Over the last few days I’ve learned that if I’m feeling shitty and I start drinking, I feel numb. I’ve also learned that if I’m feeling okay and I start drinking, I feel awful. I confirmed that tonight.
I have to go away. I have to give up on everything. I have to find a way to get $700 back and give up on my dream Puerto Rico vacation with a man I used to refer to as the LOML. I have to give it all up, because it’s the only way I’ll be able to deal with the rejection that I’m sure will come, because no one waits two weeks (or more) to say, “it’s okay, I love you and I want to trust you and I will give you the chance you think you deserve because I want this to be amazing.” Also, because I’ve been told to.
One of my friends thinks I don’t feel my feelings, but I assure you, that friend, my feelings couldn’t be more real as I write this through blurred teary vision.
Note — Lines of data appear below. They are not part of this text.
-- ==== Sys2Proof/Certificates/Slice0/Obligations.lean ====
section
/-! DEFINITION. The statements for the provers, one `def Obligations.<Name> : Prop` each; OBLIGATIONS.json lists them
with the rules of spec/ they rest on. -/

open Sys2Proof Sys2Proof.Machine

/-- O1. The bit-serial CRC unit with the constant 0xA001 and CRC_STEP agree on every register value and every byte
(41_crc.md R102, R101). -/
def Obligations.CrcStepIsBitSerial : Prop :=
  ∀ (c : U16) (b : Byte),
    (List.range 8).foldl (fun (r : U16) i => if r.getLsbD 0 != b.getLsbD i then (r >>> 1) ^^^ 0xA001#16 else r >>> 1) c =
      crcStep c b ∧
    crcSerialStep c b = crcStep c b

/-- O2. CRC16 starts at 0xFFFF, continues incrementally over appended bytes, and changes only its result (R103, R101).
-/
def Obligations.Crc16FoldsTheStep : Prop :=
  (∀ s : State, exec (.crc16 []) s = .next { s with result := some (.word 0xFFFF#16) }) ∧
  (∀ (a b : Bytes) (s : State),
    exec (.crc16 (a ++ b)) s = .next { s with result := some (.word (b.foldl crcStep (crc16 a))) }) ∧
  ∀ (a : Bytes) (b : Byte) (s : State),
    exec (.crc16 (a ++ [b])) s = .next { s with result := some (.word (crcStep (crc16 a) b)) }

/-- O3. VALIDATE compares the CRC of all but the last two bytes with those two, low byte first (R105). -/
def Obligations.ValidateComparesTheTrailingPair : Prop :=
  (∀ (f : Bytes) (s : State), f.length < 2 →
    exec (.validate f) s = .next { s with result := some (.bool false) }) ∧
  ∀ (body : Bytes) (lo hi : Byte) (s : State),
    exec (.validate (body ++ [lo, hi])) s =
      .next { s with result := some (.bool (decide ((crc16 body).toNat = lo.toNat + 256 * hi.toNat))) }

/-- O4. A string followed by its own CRC has CRC 0, and VALIDATE is the same as a zero CRC (R106). The spec marks R106
as its own inference. -/
def Obligations.CrcResidueIsZero : Prop :=
  (∀ b : Bytes, crc16 (b ++ le16 (crc16 b)) = 0#16) ∧
  ∀ f : Bytes, 2 ≤ f.length → (validate f = true ↔ crc16 f = 0#16)

/-- O5. Inverting any one bit of a string that validates makes it fail to validate (R107). The spec marks R107 as its
own inference. -/
def Obligations.SingleBitErrorIsDetected : Prop :=
  ∀ (f : Bytes) (i : Nat), validate f = true → i < 8 * f.length → validate (flipBit f i) = false

/-- O6. DECODE_RTU: TOO_SHORT below 4 bytes, BAD_CRC when the CRC fails, else the frame field for field (R121, R105).
The spec marks the last equality, crc = CRC16 of the other fields, as its own inference from R105. -/
def Obligations.DecodeRtuOutcomes : Prop :=
  (∀ (b : Bytes) (s : State), b.length < 4 →
    exec (.decodeRtu b) s = .next { s with result := some (.frameError .tooShort) }) ∧
  (∀ (b : Bytes) (s : State), 4 ≤ b.length → validate b = false →
    exec (.decodeRtu b) s = .next { s with result := some (.frameError .badCrc) }) ∧
  ∀ (a fn lo hi : Byte) (pl : Bytes) (s : State), validate (a :: fn :: pl ++ [lo, hi]) = true →
    exec (.decodeRtu (a :: fn :: pl ++ [lo, hi])) s =
      .next { s with result := some (.frame (.rtu
        { address := a, function := fn, payload := pl,
          crc := BitVec.ofNat 16 (lo.toNat + 256 * hi.toNat) })) } ∧
    BitVec.ofNat 16 (lo.toNat + 256 * hi.toNat) = crc16 (a :: fn :: pl)

/-- O7. TO_BYTES of an RTU frame: address, function, payload, then the CRC of these, low byte first (R122). -/
def Obligations.ToBytesRtuAppendsTheCrc : Prop :=
  ∀ (f : RtuFrame) (s : State),
    exec (.toBytes (.rtu f)) s = .next { s with result := some (.bytes
      ([f.address, f.function] ++ f.payload ++
        [(crc16 ([f.address, f.function] ++ f.payload)).setWidth 8,
         (crc16 ([f.address, f.function] ++ f.payload) >>> 8).setWidth 8])) }

/-- O8. DECODE_RTU and TO_BYTES are inverse on valid byte strings and on RTU frames (R123). The spec marks R123 as its
own inference. -/
def Obligations.RtuRoundTrip : Prop :=
  (∀ (b : Bytes) (f : RtuFrame) (s s' : State), exec (.decodeRtu b) s = .next s' →
    s'.result = some (.frame (.rtu f)) →
    exec (.toBytes (.rtu f)) s' = .next { s' with result := some (.bytes b) }) ∧
  ∀ (f : RtuFrame) (s : State), f.wellFormed = true →
    ∃ b, exec (.toBytes (.rtu f)) s = .next { s with result := some (.bytes b) } ∧
      exec (.decodeRtu b) s = .next { s with result := some (.frame (.rtu f)) }

/-- O9. Any string of at least 2 bytes with its CRC decodes; every single-bit-flipped variant is BAD_CRC (R125). The
spec marks R125 as its own inference. -/
def Obligations.CrcRoundTripProperty : Prop :=
  ∀ (a fn : Byte) (pl : Bytes) (s : State),
    exec (.decodeRtu (a :: fn :: pl ++ le16 (crc16 (a :: fn :: pl)))) s =
      .next { s with result := some (.frame (.rtu
        { address := a, function := fn, payload := pl, crc := crc16 (a :: fn :: pl) })) } ∧
    ∀ i, i < 8 * (a :: fn :: pl ++ le16 (crc16 (a :: fn :: pl))).length →
      exec (.decodeRtu (flipBit (a :: fn :: pl ++ le16 (crc16 (a :: fn :: pl))) i)) s =
        .next { s with result := some (.frameError .badCrc) }

/-- O10. DECODE_TCP: TOO_SHORT below 8 bytes, LENGTH_MISMATCH unless the declared length is n - 6, else the frame
(R141). -/
def Obligations.DecodeTcpOutcomes : Prop :=
  (∀ (b : Bytes) (s : State), b.length < 8 →
    exec (.decodeTcp b) s = .next { s with result := some (.frameError .tooShort) }) ∧
  ∀ (t1 t0 p1 p0 l1 l0 u fn : Byte) (pl : Bytes) (s : State),
    exec (.decodeTcp (t1 :: t0 :: p1 :: p0 :: l1 :: l0 :: u :: fn :: pl)) s =
      .next { s with result := some (
        if 256 * l1.toNat + l0.toNat = 2 + pl.length then
          .frame (.tcp { transactionId := BitVec.ofNat 16 (256 * t1.toNat + t0.toNat)
                         protocolId := BitVec.ofNat 16 (256 * p1.toNat + p0.toNat)
                         unitId := u
                         function := fn
                         payload := pl })
        else .frameError .lengthMismatch) }

/-- O11. TO_BYTES of a TCP frame writes the MBAP header with the recomputed length, and refuses a payload over 65533
bytes (R142). -/
def Obligations.ToBytesTcpRecomputesTheLength : Prop :=
  ∀ (f : TcpFrame) (s : State),
    (f.payload.length ≤ 65533 → exec (.toBytes (.tcp f)) s = .next { s with result := some (.bytes
      ([(f.transactionId >>> 8).setWidth 8, f.transactionId.setWidth 8,
        (f.protocolId >>> 8).setWidth 8, f.protocolId.setWidth 8,
        BitVec.ofNat 8 ((2 + f.payload.length) / 256), BitVec.ofNat 8 (2 + f.payload.length),
        f.unitId, f.function] ++ f.payload)) }) ∧
    (65533 < f.payload.length → exec (.toBytes (.tcp f)) s = .refused .tcpPayloadTooLong)

/-- O12. DECODE_TCP and TO_BYTES are inverse on matching byte strings and on TCP frames of encodable length (R143).
The spec marks R143 as its own inference. -/
def Obligations.TcpRoundTrip : Prop :=
  (∀ (b : Bytes) (f : TcpFrame) (s s' : State), exec (.decodeTcp b) s = .next s' →
    s'.result = some (.frame (.tcp f)) →
    exec (.toBytes (.tcp f)) s' = .next { s' with result := some (.bytes b) }) ∧
  ∀ (f : TcpFrame) (s : State), f.payload.length ≤ 65533 →
    ∃ b, exec (.toBytes (.tcp f)) s = .next { s with result := some (.bytes b) } ∧
      exec (.decodeTcp b) s = .next { s with result := some (.frame (.tcp f)) }

/-- O13. GET_ADDRESS, GET_FUNCTION and GET_PAYLOAD answer the fields of either variant (R160, R161, R162). -/
def Obligations.AccessorsAnswerTheFields : Prop :=
  ∀ (f : RtuFrame) (g : TcpFrame) (s : State),
    exec (.getAddress (.rtu f)) s = .next { s with result := some (.byte f.address) } ∧
    exec (.getAddress (.tcp g)) s = .next { s with result := some (.byte g.unitId) } ∧
    exec (.getFunction (.rtu f)) s = .next { s with result := some (.byte f.function) } ∧
    exec (.getFunction (.tcp g)) s = .next { s with result := some (.byte g.function) } ∧
    exec (.getPayload (.rtu f)) s = .next { s with result := some (.bytes f.payload) } ∧
    exec (.getPayload (.tcp g)) s = .next { s with result := some (.bytes g.payload) }

/-- O14. SET_PAYLOAD replaces the payload, recomputes an RTU frame's crc and keeps every other field (R163, R23). The
spec marks the last clause, SET_PAYLOAD(f, f.payload) = f, as its own inference from R23. -/
def Obligations.SetPayloadReplacesOnlyThePayload : Prop :=
  (∀ (f : RtuFrame) (pl : Bytes) (s : State), exec (.setPayload (.rtu f) pl) s =
    .next { s with result := some (.frame (.rtu
      { address := f.address, function := f.function, payload := pl,
        crc := crc16 ([f.address, f.function] ++ pl) })) }) ∧
  (∀ (g : TcpFrame) (pl : Bytes) (s : State), exec (.setPayload (.tcp g) pl) s =
    .next { s with result := some (.frame (.tcp
      { transactionId := g.transactionId, protocolId := g.protocolId, unitId := g.unitId,
        function := g.function, payload := pl })) }) ∧
  ∀ (f : Frame) (s : State), f.wellFormed = true →
    exec (.setPayload f (framePayload f)) s = .next { s with result := some (.frame f) }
Sure, there are other people. I’m sure some of them are nice, and smart, and funny, but none of them are what I lost when I decided to lie. When my knee-jerk reaction was to CMA because that’s what all the douchebags in my life had taught me. When I didn’t even do anything wrong, I still tried to CMA.
This is all so brand new to me. I always wondered what role this boyfriend would play, and now I know: it’s the one who broke my heart for being an asshole. What a lesson I didn’t want to learn this way.
I’m torn, because if I give it all up right now, I have to start living life like a single person. But if I start living life like a single person, I’m sabotaging the tiniest of hope that’s left, and I’m assuring myself rejection. I tried to pretend I could do that today, and I was wrong. Thanks Jim Beam and The Night Shift for reminding me.